14. the method for claim 12, wherein vulcabond is 1-isocyanato--4-[(4-isocyanato-phenyl) methyl] benzene, vulcabond is about 2.3 to about 17 with the mol ratio of poly-(tetramethylene-copolymerization-ethyleneether) glycol, and cahin extension agent is selected from ethylene glycol, 1, ammediol, 1,2-propylene glycol, 3-methyl isophthalic acid, 5-pentanediol, 2,2-dimethyl-1,3-trimethylene glycol, 2,2,4-trimethyl-1,5-pentanediol, 2-methyl-2-ethyl-1, ammediol, 1, two (hydroxyl-oxethyl) benzene and 1 of 4-, the 4-butanediol.

15. the method for claim 14, wherein spinning is that dry-spinning step and poly-(tetramethylene-copolymerization-ethyleneether) glycol have about 650 to about 4000 daltonian number-average molecular weights with the step that forms spandex.

16. a spandex, it comprises the product of following ingredients:

(a) contain by making poly-(tetramethylene-copolymerization-ethyleneether) glycol of the formation unit that oxolane and oxirane copolymerization generate, the cell mesh that wherein is derived from oxirane exists with about 16 to about 70 moles of % in poly-(tetramethylene-copolymerization-ethyleneether) glycol;

(b) at least a vulcabond;

(c) at least a cahin extension agent that is selected from diamines and glycol; And

Wherein this spandex has the unload forces under 100% elongation at least 0.018 gram/dawn.
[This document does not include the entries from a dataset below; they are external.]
/-- A write of a rail loop's settings and coefficients: ORDER, MINPHASE and the coefficients only in OFF and FAULT (R626). -/
def State.loopSettings (s : State) (p : Port) (off : Nat) (w : RegWord) (n i v : Nat) : State :=
  let free := s.loopSt i == 0 || s.loopSt i == 3
  if w.off = 0x1004 then
    let keep := putBits v 4 2 (s.fld F_PW_L_CFG_ORDER i + 2 * s.fld F_PW_L_CFG_MINPHASE i)
    let was := s.fld F_PW_L_CFG_SRC i == 1 && s.fld F_PW_L_STATUS_VSET_VALID i == 0
    if free || bits keep 4 2 == bits v 4 2 then (s.writeFields w n i v).vsetNow i was
    else (((s.writeFields w n i keep).vsetNow i was).loopLast i 1).badAccess p off
  else if free then s.writeFields w n i v
  else (s.loopLast i 1).badAccess p off

/-- The sum of CT_G_RESERVE over the share groups but one (R189). -/
def State.reserved (s : State) (g : Nat) : Nat :=
  ((List.range 256).map (fun k => if k = g then 0 else s.fld F_CT_G_RESERVE_RESERVE k)).foldl (· + ·) 0

/-- A write of a 32-bit register that is no command of its own. A RESERVE that takes the sum of all groups above 33,554,432 is ignored and
counted (R189). Any write of another port into the interrupt block is counted (R514). A write of IR_F_COAL by which pending completions are due sends their message (R502). -/
def State.plainWrite (s : State) (p : Port) (off : Nat) (w : RegWord) (n i v : Nat) : State :=
  let s := s.dropStage p
  if w.blk = 15 && !portWrites p w then s.badAccess p off
  else if !w.flds.any Fld.written then s
  else if !portWrites p w || !s.openFor w i then s.badAccess p off
  else if w.blk = 21 && w.off = 0x400 then
    s.setMbx p { s.mbx p with buf := splice (s.mbx p).buf (4 * n) (leBytes 4 v) }
  else if w.kind = .loop && (w.off = 0x1004 || w.off = 0x1040) then s.loopSettings p off w n i v
  else if w.blk = 3 && w.off = 0x1004 && decide (33554432 < s.reserved i + bits v 0 26) then s.badAccess p off
  else if w.blk = 19 && (w.off = 4 || w.off = 8) then (s.writeFields w n i v).driveAlert s
  else if w.blk = 15 && w.off = 0x1004 then (s.writeFields w n i v).sendDue (i / 2048) (i % 2048)
  else s.writeFields w n i v

/-- A port may write a 64-bit register now: the ring bases of a DISABLED queue and the injection address, the others are read-only. -/
def State.wideOpen (s : State) (p : Port) (w : RegWord) (i : Nat) : Bool :=
  portWrites p w && w.flds.any Fld.written && s.openFor w i

/-- The low word of a 64-bit register: staged for the port; nothing is staged for a read-only register, and a write that may not be made is
counted (R16, R18). -/
def State.lowWrite (s : State) (p : Port) (off : Nat) (w : RegWord) (i v : Nat) : State :=
  let s := s.dropStage p
  if !w.flds.any Fld.written then s
  else if s.wideOpen p w i then s.setBank p { s.bank p with stage := some { blk := w.blk, off := w.off, inst := i, word := v } }
  else s.badAccess p off

/-- The high word of a 64-bit register: both words take effect, or the write is ignored and counted (R16, R18). -/
def State.highWrite (s : State) (p : Port) (off : Nat) (w : RegWord) (i v : Nat) : State :=
  let lo := heldWord (s.bank p).stage w i
  let s := s.dropStage p
  match lo, wordAt w.blk (w.off - 4) w.kind with
  | some l, some wl => if s.wideOpen p w i then (s.writeFields wl 0 i l).writeFields w 0 i v else s.badAccess p off
  | _, _ => s.badAccess p off

/-- A write of an MSI-X table word; a vector that is unmasked sends what it held (R456, R503). -/
def State.vecWrite (s : State) (f n k v : Nat) : State :=
  let e := s.msix f n
  let e := if k = 0 then { e with addr := putBits e.addr 0 32 v } else if k = 1 then { e with addr := putBits e.addr 32 32 v }
    else if k = 2 then { e with data := v % 2 ^ 32 } else { e with masked := bit v 0 }
  let s := { s with ir := { s.ir with table := kvPut {} s.ir.table (vecKey f n) e } }
  (execVectorUnmask f n s).after s

/-- A port's write to a BAR0 offset (R11 to R13, R16, R24, R752). -/
def State.busWrite (s : State) (p : Port) (off v be : Nat) (x : WriteAux) : State :=
  if !s.answers p off then s.dropStage p
  else
    let s := s.touch
    match s.place p off with
    | .pba _ _ => s.dropStage p
    | pl =>
      if be % 16 ≠ 15 then (s.dropStage p).badAccess p off
      else match pl with
      | .sel b => (s.dropStage p).setBank p { (s.dropStage p).bank p with sel := kvPut 0 (s.bank p).sel b (v % 65536) }
      | .word w n i =>
        if w.isLow then s.lowWrite p off w i (v % 2 ^ 32)
        else if w.isHigh then s.highWrite p off w i (v % 2 ^ 32)
        else match s.trigger p w i (v % 2 ^ 32) x with
          | some r => r.after s
          | none => s.plainWrite p off w n i (v % 2 ^ 32)
      | .vec f n k => (s.dropStage p).vecWrite f n k (v % 2 ^ 32)
      | .empty => (s.dropStage p).badAccess p off
      | .dark => (s.dropStage p).badAccess p off
      | .noVector => if p = .bmc || p = .rtp then (s.dropStage p).badAccess p off else s.dropStage p
      | _ => s.dropStage p

/-- A write of four bytes by a port, for the offsets that one row of the command table names. -/
def State.portWrite4 (s : State) (a : Access) (v : Nat) (x : WriteAux) (mine : Place → Bool) : State :=
  if !mine (s.place a.p a.off) then s else s.busWrite a.p a.off v a.be x

/-- A write access of BAR0, for the offsets that one row of the command table names; one of eight bytes writes the low word first, then the high word
(R17, Table 0.8). A host write that R466 discards reaches no register: it is counted once and leaves the port's staged low word as it is (the spec is
silent; DESIGN CHOICE, log entry 98). -/
def State.portWrite (s : State) (a : Access) (v : Nat) (x : WriteAux) (mine : Place → Bool) : State :=
  if a.bar2 || !mine (s.place a.p a.off) then s
  else if s.answers a.p a.off && s.ideStops a then s.bump F_HP_IDE_FAIL_IDE
  else if a.wide && mine (s.place a.p a.off) then
    (s.portWrite4 a (v % 2 ^ 32) x mine).portWrite4 a.upper (v / 2 ^ 32) x (fun _ => true)
  else s.portWrite4 a v x mine

/-- A place of a select register. -/
def Place.isSel : Place → Bool
  | .sel _ => true
  | _ => false

/-- A write access to a doorbell page (log entry 32); one of eight bytes writes the low word first (R17). -/
def State.pageStores (s : State) (a : Access) (v : Nat) : State :=
  let one (s : State) (a : Access) (v : Nat) : State := match portFn a.p with
    | none => s
    | some fn => s.pageStore fn (a.off / 4096) (a.off % 4096 / 4 * 4) v a.be a.secure
  if a.wide && !s.ideStops a then one (one s a (v % 2 ^ 32)) a.upper (v / 2 ^ 32) else one s a v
17. a spandex, it comprises the product of following ingredients:

(a) contain by making poly-(tetramethylene-copolymerization-ethyleneether) glycol of the formation unit that oxolane and oxirane copolymerization generate, the cell mesh that wherein is derived from oxirane exists with about 16 to about 70 moles of % in poly-(tetramethylene-copolymerization-ethyleneether) glycol;

(b) at least a vulcabond;

(c) one or more diamine chain extenders; And

Wherein cahin extension agent comprises one or more diamines, and wherein this spandex have at least 0.017 gram/dawn the retraction force under 100% elongation and less than 0.106 gram/dawn in 100% load force under extending.
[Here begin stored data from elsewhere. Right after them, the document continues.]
/-- The first alarm that is recognised destroys the wrapping key and records its time and cause, later ones their time and count, and while
the RTP runs TAMPERED sets; an input that is quiet is released, the cell warns on the main rails and fails off them. Each boundary-scan
instruction destroys every key and holds the device until cold reset. A debug access that the life cycle allows is answered: a register is
read or written as the control firmware does, a core or a carrel halted, memory written, or read where no sector is poisoned or fails its
tag. Parity in the RTP destroys every key and is fatal. Each changes nothing where its condition is not there. (R536, R537, R538, R539,
R540, R541, R544, R546, R547, R552, R555, 16_root_of_trust_and_life_cycle.md) -/
def Obligations.TamperAndTestAccessTakeEffect : Prop :=
  (∀ (s : State) (c : Nat) (l : List Bool) (unf : List Nat),
      s.alarmDue c l = true →
      s.se.vbat.zeroised = false →
      Leads (.tamperAlarm c l unf) s fun t => t.se.vbat.wrap = .absent ∧ t.se.vbat.zeroised = true ∧ bit t.se.vbat.cause c = true ∧
        t.se.vbat.first = s.vbatNow ∧ t.fld F_SE_STATUS_WRAP = 0 ∧ (c < 4 → inSet t.se.vbat.active c = true) ∧
        ((s.ck.power ≤ 1 ∨ s.se.hold = true) ∧ s.rtpUp = true → t.fld F_SE_STATUS_TAMPERED = 1)) ∧
  (∀ (s : State) (c : Nat) (l : List Bool) (unf : List Nat),
      (s.alarmDue c l = false ∨ s.se.vbat.zeroised = true) →
      Leads (.tamperAlarm c l unf) s fun t => t = s) ∧
  (∀ (s : State) (c : Nat) (l : List Bool) (unf : List Nat),
      s.alarmDue c l = true →
      s.se.vbat.zeroised = true →
      Leads (.tamperAlarmRepeat c l unf) s fun t => t.se.vbat.zeroised = true ∧ bit t.se.vbat.cause c = true ∧ t.se.vbat.last = s.vbatNow ∧
        t.se.vbat.count = min 255 (s.se.vbat.count + 1) ∧ t.se.vbat.first = s.se.vbat.first ∧
        ((s.ck.power ≤ 1 ∨ s.se.hold = true) ∧ s.rtpUp = true → t.fld F_SE_STATUS_TAMPERED = 1)) ∧
  (∀ (s : State) (c : Nat) (l : List Bool) (unf : List Nat),
      (s.alarmDue c l = false ∨ s.se.vbat.zeroised = false) →
      Leads (.tamperAlarmRepeat c l unf) s fun t => t = s) ∧
  (∀ (s : State) (n : Nat) (l : List Bool),
      s.inputQuiet n l = true →
      Leads (.tamperInputRelease n l) s fun t => t.se.vbat = { s.se.vbat with active := setErase s.se.vbat.active n } ∧ inSet t.se.vbat.active n = false) ∧
  (∀ (s : State) (n : Nat) (l : List Bool),
      s.inputQuiet n l = false →
      Leads (.tamperInputRelease n l) s fun t => t = s) ∧
  (∀ (s : State),
      s.mainRails = true →
      Leads .battLow s fun t => t.se.vbat = { s.se.vbat with battLow := true } ∧ t.mem = s.mem) ∧
  (∀ (s : State),
      s.mainRails = false →
      Leads .battLow s fun t => t = s) ∧
  (∀ (s : State),
      s.mainRails = false →
      Leads .vbatLost s fun t => t.se.vbat.lost = true ∧ t.se.vbat.wrap = .absent ∧ t.se.vbat.inputs = [{}, {}, {}, {}] ∧
        t.vbatNow = 0 ∧ t.er.storeValid = false ∧ t.fld F_SE_STATUS_WRAP = 0) ∧
  (∀ (s : State),
      s.mainRails = true →
      Leads .vbatLost s fun t => t = s) ∧
  (∀ (s : State) (unf : List Nat),
      s.ck.power ≤ 1 →
      s.fld F_TOP_BOOT_STATUS_STAGE ≠ 0 →
      Leads (.rtpParity unf) s fun t => t.er.action ≠ .none ∧ t.er.storeValid = true ∧ t.ck.retained = [] ∧ t.se.sram = zeroRetention s.se.sram ∧
        (∀ i, i < 2048 → (t.slot i).st = .free ∨ (t.slot i).st = .lost)) ∧
  (∀ (s : State) (unf : List Nat),
      (1 < s.ck.power ∨ s.fld F_TOP_BOOT_STATUS_STAGE = 0) →
      Leads (.rtpParity unf) s fun t => t = s) ∧
  (∀ (s : State),
      s.tapOn = true →
      s.se.hold = false →
      Leads .extest s fun t => t.se.hold = true ∧ t.ck.power = 3 ∧ t.se.vbat.wrap = .absent ∧
        (∀ i, i < 2048 → (t.slot i).st = .free ∨ (t.slot i).st = .lost) ∧ t.mem = [] ∧ t.q = {}) ∧
  (∀ (s : State),
      (s.tapOn = false ∨ s.se.hold = true) →
      Leads .extest s fun t => t = s) ∧
  (∀ (s : State),
      s.tapOn = true →
      s.se.hold = false →
      Leads .clamp s fun t => t.se.hold = true ∧ t.ck.power = 3 ∧ t.se.vbat.wrap = .absent ∧
        (∀ i, i < 2048 → (t.slot i).st = .free ∨ (t.slot i).st = .lost) ∧ t.mem = [] ∧ t.q = {}) ∧
  (∀ (s : State),
      (s.tapOn = false ∨ s.se.hold = true) →
      Leads .clamp s fun t => t = s) ∧
  (∀ (s : State),
      s.tapOn = true →
      s.se.hold = false →
      Leads .highz s fun t => t.se.hold = true ∧ t.ck.power = 3 ∧ t.se.vbat.wrap = .absent ∧
        (∀ i, i < 2048 → (t.slot i).st = .free ∨ (t.slot i).st = .lost) ∧ t.mem = [] ∧ t.q = {}) ∧
  (∀ (s : State),
      (s.tapOn = false ∨ s.se.hold = true) →
      Leads .highz s fun t => t = s) ∧
  (∀ (s : State),
      s.tapOn = true →
      s.se.hold = false →
      Leads .extestPulse s fun t => t.se.hold = true ∧ t.ck.power = 3 ∧ t.se.vbat.wrap = .absent ∧
        (∀ i, i < 2048 → (t.slot i).st = .free ∨ (t.slot i).st = .lost) ∧ t.mem = [] ∧ t.q = {}) ∧
  (∀ (s : State),
      (s.tapOn = false ∨ s.se.hold = true) →
      Leads .extestPulse s fun t => t = s) ∧
  (∀ (s : State),
      s.tapOn = true →
      s.se.hold = false →
      Leads .extestTrain s fun t => t.se.hold = true ∧ t.ck.power = 3 ∧ t.se.vbat.wrap = .absent ∧
        (∀ i, i < 2048 → (t.slot i).st = .free ∨ (t.slot i).st = .lost) ∧ t.mem = [] ∧ t.q = {}) ∧
  (∀ (s : State),
      (s.tapOn = false ∨ s.se.hold = true) →
      Leads .extestTrain s fun t => t = s) ∧
  (∀ (s : State) (v : Nat) (n : Nat) (l : List Byte),
      s.dapAllows 0 = true →
      Leads (.dapAccess 0 v n l) s fun t => t = { (s.busRead .fw v).1 with outbox := (s.busRead .fw v).1.outbox ++ [Msg.mgmt 101 0 0 (leBytes 4 (s.busRead .fw v).2)] }) ∧
  (∀ (s : State) (k : Nat) (v : Nat) (n : Nat) (l : List Byte),
      s.dapAllows k = true →
      (k = 1 ∨ (k = 2 ∧ 8 ≤ v) ∨ (k = 6 ∧ 64 ≤ v)) →
      Leads (.dapAccess k v n l) s fun t => t = { s with outbox := s.outbox ++ [Msg.mgmt 101 k 0 ([])] }) ∧
  (∀ (s : State) (v : Nat) (n : Nat) (l : List Byte),
      s.dapAllows 5 = true →
      l ≠ [] →
      Leads (.dapAccess 5 v n l) s fun t => (∀ i, i < l.length → v + i < 524288 → kvGet 0 t.se.sram (v + i) = l.getD i 0) ∧
        t.outbox = s.outbox ++ [Msg.mgmt 101 5 0 []] ∧ t.mem = s.mem ∧ t.regs = s.regs) ∧
  (∀ (s : State) (v : Nat) (n : Nat),
      s.dapAllows 5 = true →
      Leads (.dapAccess 5 v n []) s fun t => t = { s with fresh := s.fresh + 1, outbox := s.outbox ++ [Msg.mgmt 101 5 0 ((List.range' v (min n (524288 - v))).map (fun i => kvGet (Config.rtpByte s.fresh i) s.se.sram i))] }) ∧
  (∀ (s : State) (v : Nat) (n : Nat) (l : List Byte),
      s.dapAllows 2 = true →
      v < 8 →
      Leads (.dapAccess 2 v n l) s fun t => t.core v = { s.core v with halted := true } ∧ t.coreUp v = false ∧ t.outbox = s.outbox ++ [Msg.mgmt 101 2 0 []] ∧ t.mem = s.mem) ∧
  (∀ (s : State) (v : Nat) (n : Nat) (l : List Byte),
      s.dapAllows 6 = true →
      v < 64 →
      Leads (.dapAccess 6 v n l) s fun t => t.carrel v = { s.carrel v with halted := decide (0 < n) } ∧ t.outbox = s.outbox ++ [Msg.mgmt 101 6 0 []] ∧ t.mem = s.mem) ∧
  (∀ (s : State) (v : Nat) (n : Nat) (l : List Byte),
      s.dapAllows 4 = true →
      Leads (.dapAccess 4 v n l) s fun t => t.readMem v l.length = l ∧ (∀ z, z < v ∨ v + l.length ≤ z → t.byte z = s.byte z) ∧
        t.outbox = s.outbox ++ [Msg.mgmt 101 4 0 []] ∧ t.regs = s.regs) ∧
  (∀ (s : State) (v : Nat) (n : Nat) (l : List Byte),
      s.dapAllows 7 = true →
      Leads (.dapAccess 7 v n l) s fun t => ∃ u, exec (.registerWrite { p := .fw, off := v } (leAt l 0 4) {}) s = .next u ∧
        t = { u with outbox := u.outbox ++ [Msg.mgmt 101 7 0 []] }) ∧
  (∀ (s : State) (v : Nat) (n : Nat) (l : List Byte),
      s.dapAllows 3 = true →
      (s.readAccess (List.range' (v / 65536) (n / 65536 + 2)) none (v % 65536) n {} {}).2.status = .ok →
      Leads (.dapAccess 3 v n l) s fun t => t = { (s.readAccess (List.range' (v / 65536) (n / 65536 + 2)) none (v % 65536) n {} {}).1 with outbox := (s.readAccess (List.range' (v / 65536) (n / 65536 + 2)) none (v % 65536) n {} {}).1.outbox ++ [Msg.mgmt 101 3 0 ((s.readAccess (List.range' (v / 65536) (n / 65536 + 2)) none (v % 65536) n {} {}).1.readRuns (List.range' (v / 65536) (n / 65536 + 2)) (v % 65536) 0 n)] }) ∧
  (∀ (s : State) (v : Nat) (n : Nat) (l : List Byte),
      s.dapAllows 3 = true →
      (s.readAccess (List.range' (v / 65536) (n / 65536 + 2)) none (v % 65536) n {} {}).2.status ≠ .ok →
      Leads (.dapAccess 3 v n l) s fun t => t = { (s.readAccess (List.range' (v / 65536) (n / 65536 + 2)) none (v % 65536) n {} {}).1 with outbox := (s.readAccess (List.range' (v / 65536) (n / 65536 + 2)) none (v % 65536) n {} {}).1.outbox ++ [Msg.mgmt 101 3 0 ([])] }) ∧
  (∀ (s : State) (k : Nat) (v : Nat) (n : Nat) (l : List Byte),
      s.dapAllows k = false →
      Leads (.dapAccess k v n l) s fun t => t = s)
18. a spandex, it comprises the product of following ingredients:

(a) contain by making poly-(tetramethylene-copolymerization-ethyleneether) glycol of the formation unit that oxolane and oxirane copolymerization generate, the cell mesh that wherein is derived from oxirane exists with about 16 to about 70 moles of % in poly-(tetramethylene-copolymerization-ethyleneether) glycol;

(b) at least a vulcabond;

(c) one or more diamine chain extenders; And

Wherein cahin extension agent comprises one or more diamines, and wherein this spandex have at least 0.0341 gram/dawn the retraction force under 200% elongation and less than 0.16 gram/dawn in 200% load force under extending.
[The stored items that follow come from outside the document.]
-- ==== Sys2Proof/Tests/Slice0.lean ====
section
/-!
SUPPORT. Tests: states and operands that meet the hypotheses of the statements, ill-formed commands, single steps checked against the spec's
worked cases and tables.
-/
set_option Elab.async false

namespace Sys2Proof.Machine

/-! ## States and descriptors for the tests -/

/-- A state with one descriptor. -/
def withDesc (d : Nat) (x : Desc) : State := { ({} : State) with q := { descs := [(d, x)] } }

/-- A descriptor whose operation may run, of tenant 5 on management queue 0. -/
def cmd (op : Nat) (a b len : Nat) (spec : Nat := 0) (flags : Nat := 0) : Desc :=
  { e := { opcode := op, tenant := 5, opA := a, opB := b, len := len, spec := spec, flags := flags } }

/-- TFNs 0 and 1 of tenant 5 map folios 7 and 8, which it owns. -/
def withMap (s : State) : State :=
  { s with
    map := {
      mirror := [(mirrorKey 5 0, { dfn := 7, rd := true, wr := true, valid := true }),
        (mirrorKey 5 1, { dfn := 8, rd := true, wr := true, cp := true, valid := true })]
      owner := [(7, { st := .owned, tenant := 5, maps := 1 }), (8, { st := .owned, tenant := 5, maps := 1 })] } }

def wFolio : Desc := cmd 0x10 0 4096 2 0x13
def wFree : Desc := cmd 0x11 0 0 2
def wUnmap : Desc := cmd 0x13 0 0 2
def wSync : Desc := cmd 0x12 0 0 1
def wVerify : Desc := cmd 0x12 0 0 1 0 1
def wHint : Desc := cmd 0x14 0 0 2 1
def wPin : Desc := cmd 0x15 0 0 2 3
def wWrite : Desc := { cmd 0x20 10 4096 3 with dst := [7], dmeta := [0] }
def wRead : Desc := { cmd 0x21 10 4096 300 with src := [7], smeta := [0] }
def wCopy : Desc := { cmd 0x22 10 65540 300 with src := [8], smeta := [0], dst := [7], dmeta := [0] }

/-! ## Worked cases and tables of the spec -/

/-- DPA 0x0105_3A7C_4D28 of the worked case in chapter 0: its folio and its sector. -/
theorem test_dpa_decode :
    0x01053A7C4D28 / 65536 = 0x01053A7C ∧ sectorOf 0x01053A7C4D28 % 256 = 77 ∧ warmBase ≤ 0x01053A7C := by decide +kernel

/-- A state in which the control firmware runs on an A4. -/
def running : State := { regs := [(F_TOP_ID_STACKS.key 0, 4), (F_TOP_BOOT_STATUS_STAGE.key 0, 3)] }

/-- Table 0.1: TOP_ID of the A4 reads 0x0410_4810. -/
theorem test_top_id : running.placeValue .pf (running.place .pf 0) = 0x04104810 := by decide +kernel

/-- The worked case of chapter 0: LK_SEL_STATUS after 47 and after 48 are selected. -/
theorem test_select_window :
    Leads (.selWrite { p := .pf, off := 0xB00800 } 47) running (fun t => t.placeValue .pf (t.place .pf 0xB00804) = 0x3000) ∧
    Leads (.selWrite { p := .pf, off := 0xB00800 } 48) running (fun t => t.placeValue .pf (t.place .pf 0xB00804) = 0x3001) :=
  ⟨⟨_, rfl, by decide +kernel⟩, ⟨_, rfl, by decide +kernel⟩⟩

/-- CRC-32 of IEEE 802.3: its published check value, over the digits 1 to 9. -/
theorem test_crc32 : crc32 [0x31, 0x32, 0x33, 0x34, 0x35, 0x36, 0x37, 0x38, 0x39] = 0xCBF43926 := by decide +kernel
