-- ==== Sys2Proof/Machine/Fields.lean ====
section
/-! DEFINITION. One name per register and per register field, as the spec names them: `<REGISTER>` is the house word
address (a function of the index for an array of registers) and `<REGISTER>_<FIELD>` the field in it. -/

namespace Sys2Proof.Machine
19. a spandex, it comprises the product of following ingredients:

(a) contain by making poly-(tetramethylene-copolymerization-ethyleneether) glycol of the formation unit that oxolane and oxirane copolymerization generate, the cell mesh that wherein is derived from oxirane exists with about 16 to about 70 moles of % in poly-(tetramethylene-copolymerization-ethyleneether) glycol;

(b) at least a vulcabond;

(c) one or more diamine chain extenders; And

Wherein cahin extension agent comprises one or more diamines, and wherein this spandex have at least 0.0341 gram/dawn the retraction force under 200% elongation and less than 0.227 gram/dawn in 300% load force under extending.

20. a spandex, it comprises the product of following ingredients:

(a) contain by making poly-(tetramethylene-copolymerization-ethyleneether) glycol of the formation unit that oxolane and oxirane copolymerization generate, the cell mesh that wherein is derived from oxirane exists with about 16 to about 70 moles of % in poly-(tetramethylene-copolymerization-ethyleneether) glycol;

(b) at least a vulcabond;

(c) one or more diamine chain extenders; And

Wherein cahin extension agent comprises one or more diamines, and wherein this spandex have at least 0.495 gram/dawn toughness and less than 0.16 gram/dawn 200% the elongation under load force.